Nein, das ist er nicht, antwortet Nephele ihm im Stillen. Im nächsten Moment fragt sie sich, woher sie das Recht nimmt, sich da so sicher zu sein. Vielleicht hat Karl sich geändert? Vielleicht hat er irgendwo tief in seinem Inneren eine Seite entdeckt, die es ihm ermöglicht, ein fürsorglicher Vater zu sein? Doch ihre Zweifel währen nur kurz. Schon im nächsten Moment realisiert Nephele, wie sich alles in ihr dagegen sträubt, diesen Gedanken auch nur für möglich zu halten. Niemals, denkt sie bei sich, niemals kann ein Mensch wie Karl wahre Gefühle für einen anderen Menschen empfinden. Das ist völlig undenkbar. Aber wie soll ich das meinem Sohn vermitteln? Wenn ich ihm erklären müsste, was für ein Mensch sein leiblicher Vater tatsächlich ist – wäre das nicht unvorstellbar grausam? Würde Ilias mir überhaupt glauben? „Er ist nicht umsonst im Gefängnis“, antwortet Nephele ruhig.
Ilias zieht die Augenbrauen in die Höhe und schaut seine Mutter mit wissender Miene an. „Das weiß ich. Er hat es mir geschrieben“, entgegnet er mit fester Stimme. Er zögert einen winzigen Moment, dann fügt er mit fast ebenso fester Stimme hinzu: „Er hat jemanden umgebracht.“
Unwillkürlich lacht Nephele auf. Im nächsten Moment realisiert sie, dass Ilias ihre Reaktion nicht würde einordnen können. Schnell täuscht sie einen Hustenanfall vor. „So kann man das auch sagen“, entgegnet sie anschließend mit belegter Stimme.
Ilias schaut sie abwartend an, doch mehr ist sie nicht bereit zu sagen. Deshalb ergreift ihr Sohn nun wieder das Wort. „Jeder kann mal einen Fehler machen“, erklärt er ihr von oben herab. Dabei bemüht er sich den Anschein zu wecken, als sei er in der Lage, erwachsen und abgeklärt mit dieser Information umzugehen. Nephele weiß, nein, sie hofft, dass das nur vorgetäuscht ist und diese Reaktion seiner berechtigten Wut auf sie entspringt. Auf einmal muss sie tatsächlich husten. „Hat er das etwa geschrieben?“, fragt sie in ungewollt sarkastischem Ton.
„Nein“, gibt Ilias zu. „Aber er hat geschrieben, dass er seine Tat bereut. Und dass er bereut, mir kein besserer Vater gewesen zu sein.“
Nephele möchte sich jetzt wirklich gerne übergeben.
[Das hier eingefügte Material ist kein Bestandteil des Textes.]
/-! modEng -/
@[simp] theorem State.modEng_regs (s : State) (e : Nat) (f : DmEng → DmEng) : (s.modEng e f).regs = s.regs := rfl
@[simp] theorem State.modEng_force (s : State) (e : Nat) (f : DmEng → DmEng) : (s.modEng e f).force = s.force := rfl
@[simp] theorem State.modEng_scan (s : State) (e : Nat) (f : DmEng → DmEng) : (s.modEng e f).scan = s.scan := rfl
@[simp] theorem State.modEng_live (s : State) (e : Nat) (f : DmEng → DmEng) : (s.modEng e f).live = s.live := rfl
@[simp] theorem State.modEng_agreed (s : State) (e : Nat) (f : DmEng → DmEng) : (s.modEng e f).agreed = s.agreed := rfl
@[simp] theorem State.modEng_heldLow (s : State) (e : Nat) (f : DmEng → DmEng) : (s.modEng e f).heldLow = s.heldLow := rfl
@[simp] theorem State.modEng_kevtHeld (s : State) (e : Nat) (f : DmEng → DmEng) : (s.modEng e f).kevtHeld = s.kevtHeld := rfl
@[simp] theorem State.modEng_kevq (s : State) (e : Nat) (f : DmEng → DmEng) : (s.modEng e f).kevq = s.kevq := rfl
@[simp] theorem State.modEng_vrecRead (s : State) (e : Nat) (f : DmEng → DmEng) : (s.modEng e f).vrecRead = s.vrecRead := rfl
@[simp] theorem State.modEng_frozen (s : State) (e : Nat) (f : DmEng → DmEng) : (s.modEng e f).frozen = s.frozen := rfl
@[simp] theorem State.modEng_sram (s : State) (e : Nat) (f : DmEng → DmEng) : (s.modEng e f).sram = s.sram := rfl
@[simp] theorem State.modEng_dram (s : State) (e : Nat) (f : DmEng → DmEng) : (s.modEng e f).dram = s.dram := rfl
@[simp] theorem State.modEng_ecc (s : State) (e : Nat) (f : DmEng → DmEng) : (s.modEng e f).ecc = s.ecc := rfl
@[simp] theorem State.modEng_tlb (s : State) (e : Nat) (f : DmEng → DmEng) : (s.modEng e f).tlb = s.tlb := rfl
@[simp] theorem State.modEng_env (s : State) (e : Nat) (f : DmEng → DmEng) : (s.modEng e f).env = s.env := rfl
@[simp] theorem State.modEng_tally (s : State) (e : Nat) (f : DmEng → DmEng) : (s.modEng e f).tally = s.tally := rfl
@[simp] theorem State.modEng_pipes (s : State) (e : Nat) (f : DmEng → DmEng) : (s.modEng e f).pipes = s.pipes := rfl
@[simp] theorem State.modEng_led (s : State) (e : Nat) (f : DmEng → DmEng) : (s.modEng e f).led = s.led := rfl
@[simp] theorem State.modEng_queues (s : State) (e : Nat) (f : DmEng → DmEng) : (s.modEng e f).queues = s.queues := rfl
@[simp] theorem State.modEng_admitted (s : State) (e : Nat) (f : DmEng → DmEng) : (s.modEng e f).admitted = s.admitted := rfl
@[simp] theorem State.modEng_gpu (s : State) (e : Nat) (f : DmEng → DmEng) : (s.modEng e f).gpu = s.gpu := rfl
@[simp] theorem State.modEng_dmCh (s : State) (e : Nat) (f : DmEng → DmEng) : (s.modEng e f).dmCh = s.dmCh := rfl
@[simp] theorem State.modEng_squashed (s : State) (e : Nat) (f : DmEng → DmEng) : (s.modEng e f).squashed = s.squashed := rfl
@[simp] theorem State.modEng_clearing (s : State) (e : Nat) (f : DmEng → DmEng) : (s.modEng e f).clearing = s.clearing := rfl
@[simp] theorem State.modEng_boot (s : State) (e : Nat) (f : DmEng → DmEng) : (s.modEng e f).boot = s.boot := rfl
@[simp] theorem State.modEng_harts (s : State) (e : Nat) (f : DmEng → DmEng) : (s.modEng e f).harts = s.harts := rfl
@[simp] theorem State.modEng_keeperTrap (s : State) (e : Nat) (f : DmEng → DmEng) : (s.modEng e f).keeperTrap = s.keeperTrap := rfl
@[simp] theorem State.modEng_power (s : State) (e : Nat) (f : DmEng → DmEng) : (s.modEng e f).power = s.power := rfl
@[simp] theorem State.modEng_sm (s : State) (e : Nat) (f : DmEng → DmEng) : (s.modEng e f).sm = s.sm := rfl
@[simp] theorem State.modEng_mem (s : State) (e : Nat) (f : DmEng → DmEng) : (s.modEng e f).mem = s.mem := rfl
@[simp] theorem State.modEng_msr (s : State) (e : Nat) (f : DmEng → DmEng) : (s.modEng e f).msr = s.msr := rfl
@[simp] theorem State.modEng_nvm (s : State) (e : Nat) (f : DmEng → DmEng) : (s.modEng e f).nvm = s.nvm := rfl
@[simp] theorem State.modEng_panels (s : State) (e : Nat) (f : DmEng → DmEng) : (s.modEng e f).panels = s.panels := rfl
@[simp] theorem State.modEng_lineRuns (s : State) (e : Nat) (f : DmEng → DmEng) : (s.modEng e f).lineRuns = s.lineRuns := rfl
@[simp] theorem State.modEng_streams (s : State) (e : Nat) (f : DmEng → DmEng) : (s.modEng e f).streams = s.streams := rfl
@[simp] theorem State.modEng_haps (s : State) (e : Nat) (f : DmEng → DmEng) : (s.modEng e f).haps = s.haps := rfl
@[simp] theorem State.modEng_caps (s : State) (e : Nat) (f : DmEng → DmEng) : (s.modEng e f).caps = s.caps := rfl
@[simp] theorem State.modEng_mix (s : State) (e : Nat) (f : DmEng → DmEng) : (s.modEng e f).mix = s.mix := rfl
@[simp] theorem State.modEng_syncOut (s : State) (e : Nat) (f : DmEng → DmEng) : (s.modEng e f).syncOut = s.syncOut := rfl
@[simp] theorem State.modEng_syncIn (s : State) (e : Nat) (f : DmEng → DmEng) : (s.modEng e f).syncIn = s.syncIn := rfl
@[simp] theorem State.modEng_resp (s : State) (e : Nat) (f : DmEng → DmEng) : (s.modEng e f).resp = s.resp := rfl
@[simp] theorem State.modEng_out (s : State) (e : Nat) (f : DmEng → DmEng) : (s.modEng e f).out = s.out := rfl
@[simp] theorem State.modEng_fresh (s : State) (e : Nat) (f : DmEng → DmEng) : (s.modEng e f).fresh = s.fresh := rfl
@[simp] theorem State.modEng_pending (s : State) (e : Nat) (f : DmEng → DmEng) : (s.modEng e f).pending = s.pending := rfl
@[simp] theorem State.modEng_rw_of (s : State) (e : Nat) (f : DmEng → DmEng) (x : Nat) : (s.modEng e f).rw x = s.rw x := rfl
@[simp] theorem State.modEng_rd_of (s : State) (e : Nat) (f : DmEng → DmEng) (x : Nat) (g : Fld) : (s.modEng e f).rd x g = s.rd x g := rfl
@[simp] theorem State.modEng_on_of (s : State) (e : Nat) (f : DmEng → DmEng) (x : Nat) (g : Fld) : (s.modEng e f).on x g = s.on x g := rfl
@[simp] theorem State.modEng_frw_of (s : State) (e : Nat) (f : DmEng → DmEng) (x : Nat) : (s.modEng e f).frw x = s.frw x := rfl
@[simp] theorem State.modEng_frd_of (s : State) (e : Nat) (f : DmEng → DmEng) (x : Nat) (g : Fld) : (s.modEng e f).frd x g = s.frd x g := rfl
@[simp] theorem State.modEng_srw_of (s : State) (e : Nat) (f : DmEng → DmEng) (x : Nat) : (s.modEng e f).srw x = s.srw x := rfl
@[simp] theorem State.modEng_srd_of (s : State) (e : Nat) (f : DmEng → DmEng) (x : Nat) (g : Fld) : (s.modEng e f).srd x g = s.srd x g := rfl
@[simp] theorem State.modEng_lv_of (s : State) (e : Nat) (f : DmEng → DmEng) (x : Nat) : (s.modEng e f).lv x = s.lv x := rfl
@[simp] theorem State.modEng_pipe_of (s : State) (e : Nat) (f : DmEng → DmEng) (x : Nat) : (s.modEng e f).pipe x = s.pipe x := rfl
@[simp] theorem State.modEng_queue_of (s : State) (e : Nat) (f : DmEng → DmEng) (x : Nat) : (s.modEng e f).queue x = s.queue x := rfl
@[simp] theorem State.modEng_ch_of (s : State) (e : Nat) (f : DmEng → DmEng) (x : Nat) : (s.modEng e f).ch x = s.ch x := rfl
@[simp] theorem State.modEng_panel_of (s : State) (e : Nat) (f : DmEng → DmEng) (x : Nat) : (s.modEng e f).panel x = s.panel x := rfl
@[simp] theorem State.modEng_stream_of (s : State) (e : Nat) (f : DmEng → DmEng) (x : Nat) : (s.modEng e f).stream x = s.stream x := rfl
@[simp] theorem State.modEng_hap_of (s : State) (e : Nat) (f : DmEng → DmEng) (x : Nat) : (s.modEng e f).hap x = s.hap x := rfl
@[simp] theorem State.modEng_cap_of (s : State) (e : Nat) (f : DmEng → DmEng) (x : Nat) : (s.modEng e f).cap x = s.cap x := rfl
@[simp] theorem State.modEng_hart_of (s : State) (e : Nat) (f : DmEng → DmEng) (x : Nat) : (s.modEng e f).hart x = s.hart x := rfl
@[simp] theorem State.modEng_op_of (s : State) (e : Nat) (f : DmEng → DmEng) (x : Nat) : (s.modEng e f).op x = s.op x := rfl
@[simp] theorem State.modEng_rail_of (s : State) (e : Nat) (f : DmEng → DmEng) (x : Nat) : (s.modEng e f).rail x = s.rail x := rfl
@[simp] theorem State.modEng_stallState_of (s : State) (e : Nat) (f : DmEng → DmEng) (x : Nat) : (s.modEng e f).stallState x = s.stallState x := rfl
@[simp] theorem State.modEng_islandOn_of (s : State) (e : Nat) (f : DmEng → DmEng) (x : Nat) : (s.modEng e f).islandOn x = s.islandOn x := rfl
@[simp] theorem State.modEng_dstate_of (s : State) (e : Nat) (f : DmEng → DmEng) : (s.modEng e f).dstate = s.dstate := rfl
@[simp] theorem State.modEng_running_of (s : State) (e : Nat) (f : DmEng → DmEng) : (s.modEng e f).running = s.running := rfl
@[simp] theorem State.modEng_sramB_of (s : State) (e : Nat) (f : DmEng → DmEng) (x : Nat) : (s.modEng e f).sramB x = s.sramB x := rfl
@[simp] theorem State.modEng_dramB_of (s : State) (e : Nat) (f : DmEng → DmEng) (x : Nat) : (s.modEng e f).dramB x = s.dramB x := rfl
@[simp] theorem State.modEng_envB_of (s : State) (e : Nat) (f : DmEng → DmEng) (x : Nat) : (s.modEng e f).envB x = s.envB x := rfl
@[simp] theorem State.modEng_free_of (s : State) (e : Nat) (f : DmEng → DmEng) : (s.modEng e f).free = s.free := rfl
Ihr Sohn jedoch durchbohrt sie derart mit seinem prüfenden Blick, dass sie nicht wagt, zu zeigen, was sie wirklich denkt und fühlt. Sie ahnt, dass das in dieser Situation fatal wäre. Zurzeit hat sie nicht den Hauch einer Chance, Ilias klarzumachen, was sein Vater für ein Mensch ist. Der Zeitpunkt für eine derartige Offenbarung wäre denkbar schlecht gewählt. Darüber hinaus kann sich Nephele immer noch nicht davon überzeugen, dass Ilias wirklich wissen sollte, von was für einem Monster er abstammt. Wenn ich diese Büchse öffne, denkt sie bei sich, werde ich die Übel, die ihr entweichen, niemals mehr eingefangen können. Was ist, wenn Ilias mit der Wahrheit nicht umgehen kann? Die Folgen wären unabsehbar!
Nephele weiß, dass sie jetzt nur eine Sache tun kann, nämlich Ruhe bewahren und auf Zeit spielen. Vielleicht kann ich das Unheil später noch irgendwie abwenden und die Frage danach, wer der Erzeuger meines Sohnes ist, dorthin verbannen, wo sie hingehört, nämlich in das Nirwana jener Informationen, für die sich niemand interessiert, überlegt sie. Faktisch gesehen spielt es doch ohnehin keine Rolle. Wir sind immer alleine klargekommen, denkt sie. Dass Karl in den Knast wanderte, und zwar für lange Zeit, war das Beste, was uns passieren konnte.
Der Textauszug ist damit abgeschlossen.